Three families of RL algorithms
| Family | Learns | Policy extraction | Typical use |
|---|---|---|---|
| Value-based | Q(s,a) or V(s) | ε-greedy or argmax | Discrete actions, Atari |
| Policy-based | π(a | s; θ) | Direct sampling |
| Actor–critic | π and V or Q | Sample from π, critic reduces variance | PPO, SAC, modern default |
DQN cannot output a torque of −0.37 N·m without discretizing into hundreds of bins — policy gradients output continuous parameters naturally.
Policy parameterization examples
Discrete (CartPole): softmax logits → categorical distribution.
import torch
import torch.nn as nn
from torch.distributions import Categorical
class PolicyDiscrete(nn.Module):
def __init__(self, obs_dim, n_actions, hidden=64):
super().__init__()
self.net = nn.Sequential(
nn.Linear(obs_dim, hidden), nn.ReLU(),
nn.Linear(hidden, n_actions),
)
def forward(self, obs):
logits = self.net(obs)
return Categorical(logits=logits)
# usage
obs = torch.randn(4)
dist = policy(obs)
action = dist.sample()
log_prob = dist.log_prob(action)Continuous (Pendulum): Gaussian mean and learned log_std.
from torch.distributions import Normal
class PolicyContinuous(nn.Module):
def __init__(self, obs_dim, action_dim, hidden=64):
super().__init__()
self.net = nn.Sequential(
nn.Linear(obs_dim, hidden), nn.ReLU(),
nn.Linear(hidden, action_dim),
)
self.log_std = nn.Parameter(torch.zeros(action_dim))
def forward(self, obs):
mean = self.net(obs)
std = self.log_std.exp()
return Normal(mean, std)Worked example — why stochastic policies help
Rock–paper–scissors against an opponent who beats your last move. A deterministic policy is exploitable: opponent counters every time. A mixed policy (each action 1/3) is unexploitable in expectation. Even in MDPs with optimal deterministic policies, stochastic behavior during training explores without ε-greedy hacks on a separate value function.
Objective function
Maximize expected discounted return:
J(θ) = E_{τ ~ π_θ} [ G_0 ]where trajectory τ is a sequence of states and actions sampled from the environment under π_θ. No argmax — gradients flow through log π(a|s; θ) (covered in the next lesson).

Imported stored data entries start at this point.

-- ==== Sys2Proof/Laws/State.lean ====
section
/-!
SUPPORT. What each plain update of the state leaves as it was, field by field.
-/

namespace Sys2Proof.Machine

variable (s : State)

@[simp] theorem State.seto_keeps (i j v : Nat) :
    (s.seto i j v).now = s.now ∧ (s.seto i j v).timeBase = s.timeBase ∧ (s.seto i j v).pending = s.pending ∧
    (s.seto i j v).act = s.act ∧ (s.seto i j v).held = s.held ∧ (s.seto i j v).free = s.free ∧ (s.seto i j v).mem = s.mem ∧
    (s.seto i j v).alarms = s.alarms ∧ (s.seto i j v).log = s.log ∧ (s.seto i j v).slotAlarms = s.slotAlarms ∧
    (s.seto i j v).clears = s.clears ∧ (s.seto i j v).stage = s.stage ∧ (s.seto i j v).commits = s.commits ∧
    (s.seto i j v).locks = s.locks ∧ (s.seto i j v).cpAbsent = s.cpAbsent ∧ (s.seto i j v).cpLost = s.cpLost ∧
    (s.seto i j v).mq = s.mq ∧ (s.seto i j v).inService = s.inService ∧ (s.seto i j v).mTags = s.mTags ∧
    (s.seto i j v).lhp = s.lhp ∧ (s.seto i j v).swp = s.swp ∧ (s.seto i j v).grants = s.grants ∧ (s.seto i j v).band = s.band ∧
    (s.seto i j v).power = s.power ∧ (s.seto i j v).ports = s.ports ∧ (s.seto i j v).lanes = s.lanes ∧
    (s.seto i j v).hier = s.hier ∧ (s.seto i j v).time = s.time ∧ (s.seto i j v).dl = s.dl ∧ (s.seto i j v).ul = s.ul ∧
    (s.seto i j v).tbl = s.tbl ∧ (s.seto i j v).rf = s.rf ∧ (s.seto i j v).clk = s.clk ∧ (s.seto i j v).dpd = s.dpd ∧
    (s.seto i j v).cal = s.cal ∧ (s.seto i j v).dma = s.dma ∧ (s.seto i j v).hk = s.hk ∧ (s.seto i j v).sec = s.sec ∧
    (s.seto i j v).past = s.past ∧ (s.seto i j v).start = s.start ∧
    (s.seto i j v).time_ = s.time_ ∧ (∀ i' j', (s.seto i j v).a i' j' = s.a i' j') ∧
    (∀ T' i' j', (s.seto i j v).at_ T' i' j' = s.at_ T' i' j') := by
  and_intros <;> intros <;> rfl

@[simp] theorem State.seta_keeps (i j v : Nat) :
    (s.seta i j v).now = s.now ∧ (s.seta i j v).timeBase = s.timeBase ∧ (s.seta i j v).pending = s.pending ∧
    (s.seta i j v).obj = s.obj ∧ (s.seta i j v).held = s.held ∧ (s.seta i j v).free = s.free ∧ (s.seta i j v).mem = s.mem ∧
    (s.seta i j v).alarms = s.alarms ∧ (s.seta i j v).log = s.log ∧ (s.seta i j v).slotAlarms = s.slotAlarms ∧
    (s.seta i j v).clears = s.clears ∧ (s.seta i j v).stage = s.stage ∧ (s.seta i j v).commits = s.commits ∧
    (s.seta i j v).locks = s.locks ∧ (s.seta i j v).cpAbsent = s.cpAbsent ∧ (s.seta i j v).cpLost = s.cpLost ∧
    (s.seta i j v).mq = s.mq ∧ (s.seta i j v).inService = s.inService ∧ (s.seta i j v).mTags = s.mTags ∧
    (s.seta i j v).lhp = s.lhp ∧ (s.seta i j v).swp = s.swp ∧ (s.seta i j v).grants = s.grants ∧ (s.seta i j v).band = s.band ∧
    (s.seta i j v).power = s.power ∧ (s.seta i j v).ports = s.ports ∧ (s.seta i j v).lanes = s.lanes ∧
    (s.seta i j v).hier = s.hier ∧ (s.seta i j v).time = s.time ∧ (s.seta i j v).dl = s.dl ∧ (s.seta i j v).ul = s.ul ∧
    (s.seta i j v).tbl = s.tbl ∧ (s.seta i j v).rf = s.rf ∧ (s.seta i j v).clk = s.clk ∧ (s.seta i j v).dpd = s.dpd ∧
    (s.seta i j v).cal = s.cal ∧ (s.seta i j v).dma = s.dma ∧ (s.seta i j v).hk = s.hk ∧ (s.seta i j v).sec = s.sec ∧
    (s.seta i j v).past = s.past ∧ (s.seta i j v).start = s.start ∧
    (s.seta i j v).time_ = s.time_ ∧ (∀ i' j', (s.seta i j v).o i' j' = s.o i' j') := by
  and_intros <;> intros <;> rfl

@[simp] theorem State.setBoth_keeps (i j v : Nat) :
    (s.setBoth i j v).now = s.now ∧ (s.setBoth i j v).timeBase = s.timeBase ∧ (s.setBoth i j v).pending = s.pending ∧
    (s.setBoth i j v).held = s.held ∧ (s.setBoth i j v).free = s.free ∧ (s.setBoth i j v).mem = s.mem ∧
    (s.setBoth i j v).alarms = s.alarms ∧ (s.setBoth i j v).log = s.log ∧ (s.setBoth i j v).slotAlarms = s.slotAlarms ∧
    (s.setBoth i j v).clears = s.clears ∧ (s.setBoth i j v).stage = s.stage ∧ (s.setBoth i j v).commits = s.commits ∧
    (s.setBoth i j v).locks = s.locks ∧ (s.setBoth i j v).cpAbsent = s.cpAbsent ∧ (s.setBoth i j v).cpLost = s.cpLost ∧
    (s.setBoth i j v).mq = s.mq ∧ (s.setBoth i j v).inService = s.inService ∧ (s.setBoth i j v).mTags = s.mTags ∧
    (s.setBoth i j v).lhp = s.lhp ∧ (s.setBoth i j v).swp = s.swp ∧ (s.setBoth i j v).grants = s.grants ∧
    (s.setBoth i j v).band = s.band ∧ (s.setBoth i j v).power = s.power ∧ (s.setBoth i j v).ports = s.ports ∧
    (s.setBoth i j v).lanes = s.lanes ∧ (s.setBoth i j v).hier = s.hier ∧ (s.setBoth i j v).time = s.time ∧
    (s.setBoth i j v).dl = s.dl ∧ (s.setBoth i j v).ul = s.ul ∧ (s.setBoth i j v).tbl = s.tbl ∧ (s.setBoth i j v).rf = s.rf ∧
    (s.setBoth i j v).clk = s.clk ∧ (s.setBoth i j v).dpd = s.dpd ∧ (s.setBoth i j v).cal = s.cal ∧
    (s.setBoth i j v).dma = s.dma ∧ (s.setBoth i j v).hk = s.hk ∧ (s.setBoth i j v).sec = s.sec ∧
    (s.setBoth i j v).past = s.past ∧ (s.setBoth i j v).start = s.start ∧
    (s.setBoth i j v).time_ = s.time_ := by
  and_intros <;> intros <;> rfl

@[simp] theorem State.setBit_keeps (i j b : Nat) (v : Bool) :
    (s.setBit i j b v).now = s.now ∧ (s.setBit i j b v).timeBase = s.timeBase ∧ (s.setBit i j b v).pending = s.pending ∧
    (s.setBit i j b v).act = s.act ∧ (s.setBit i j b v).held = s.held ∧ (s.setBit i j b v).free = s.free ∧
    (s.setBit i j b v).mem = s.mem ∧ (s.setBit i j b v).alarms = s.alarms ∧ (s.setBit i j b v).log = s.log ∧
    (s.setBit i j b v).slotAlarms = s.slotAlarms ∧ (s.setBit i j b v).clears = s.clears ∧ (s.setBit i j b v).stage = s.stage ∧
    (s.setBit i j b v).commits = s.commits ∧ (s.setBit i j b v).locks = s.locks ∧ (s.setBit i j b v).cpAbsent = s.cpAbsent ∧
    (s.setBit i j b v).cpLost = s.cpLost ∧ (s.setBit i j b v).mq = s.mq ∧ (s.setBit i j b v).inService = s.inService ∧
    (s.setBit i j b v).mTags = s.mTags ∧ (s.setBit i j b v).lhp = s.lhp ∧ (s.setBit i j b v).swp = s.swp ∧
    (s.setBit i j b v).grants = s.grants ∧ (s.setBit i j b v).band = s.band ∧ (s.setBit i j b v).power = s.power ∧
    (s.setBit i j b v).ports = s.ports ∧ (s.setBit i j b v).lanes = s.lanes ∧ (s.setBit i j b v).hier = s.hier ∧
    (s.setBit i j b v).time = s.time ∧ (s.setBit i j b v).dl = s.dl ∧ (s.setBit i j b v).ul = s.ul ∧
    (s.setBit i j b v).tbl = s.tbl ∧ (s.setBit i j b v).rf = s.rf ∧ (s.setBit i j b v).clk = s.clk ∧
    (s.setBit i j b v).dpd = s.dpd ∧ (s.setBit i j b v).cal = s.cal ∧ (s.setBit i j b v).dma = s.dma ∧
    (s.setBit i j b v).hk = s.hk ∧ (s.setBit i j b v).sec = s.sec ∧ (s.setBit i j b v).past = s.past ∧ (s.setBit i j b v).start = s.start ∧
    (s.setBit i j b v).time_ = s.time_ ∧ (∀ i' j', (s.setBit i j b v).a i' j' = s.a i' j') ∧
    (∀ T' i' j', (s.setBit i j b v).at_ T' i' j' = s.at_ T' i' j') := by
  and_intros <;> intros <;> rfl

When to prefer policy gradients
| Situation | Value-based | Policy gradient |
|---|---|---|
| Discrete, moderate actions | Strong (DQN) | Works (REINFORCE) |
| Continuous actions | Weak without discretization | Natural |
| Stochastic optimal policy | Suboptimal if forced deterministic | Natural |
| High-dimensional action | argmax expensive | Factorized distributions |
| Need policy entropy / safety | Boltzmann on Q only | Direct entropy bonus |
Checkpoint — details: If your action space is Box in Gymnasium, start with policy gradients or actor–critic, not DQN. Summary: Learn π directly when the policy itself is the object you need or when argmax Q is awkward.
Common mistakes
- Using DQN on continuous Box actions without discretization — coarse bins destroy control quality.
- Forgetting to squash continuous actions to env bounds — use tanh scaling to low/high.
- Deterministic policy at initialization — zero logits → uniform or degenerate; check entropy.
- Confusing policy loss sign — we maximize return, so ascent on J (or minimize negative J).
- Ignoring action masking — invalid moves in games need masked softmax, not raw logits.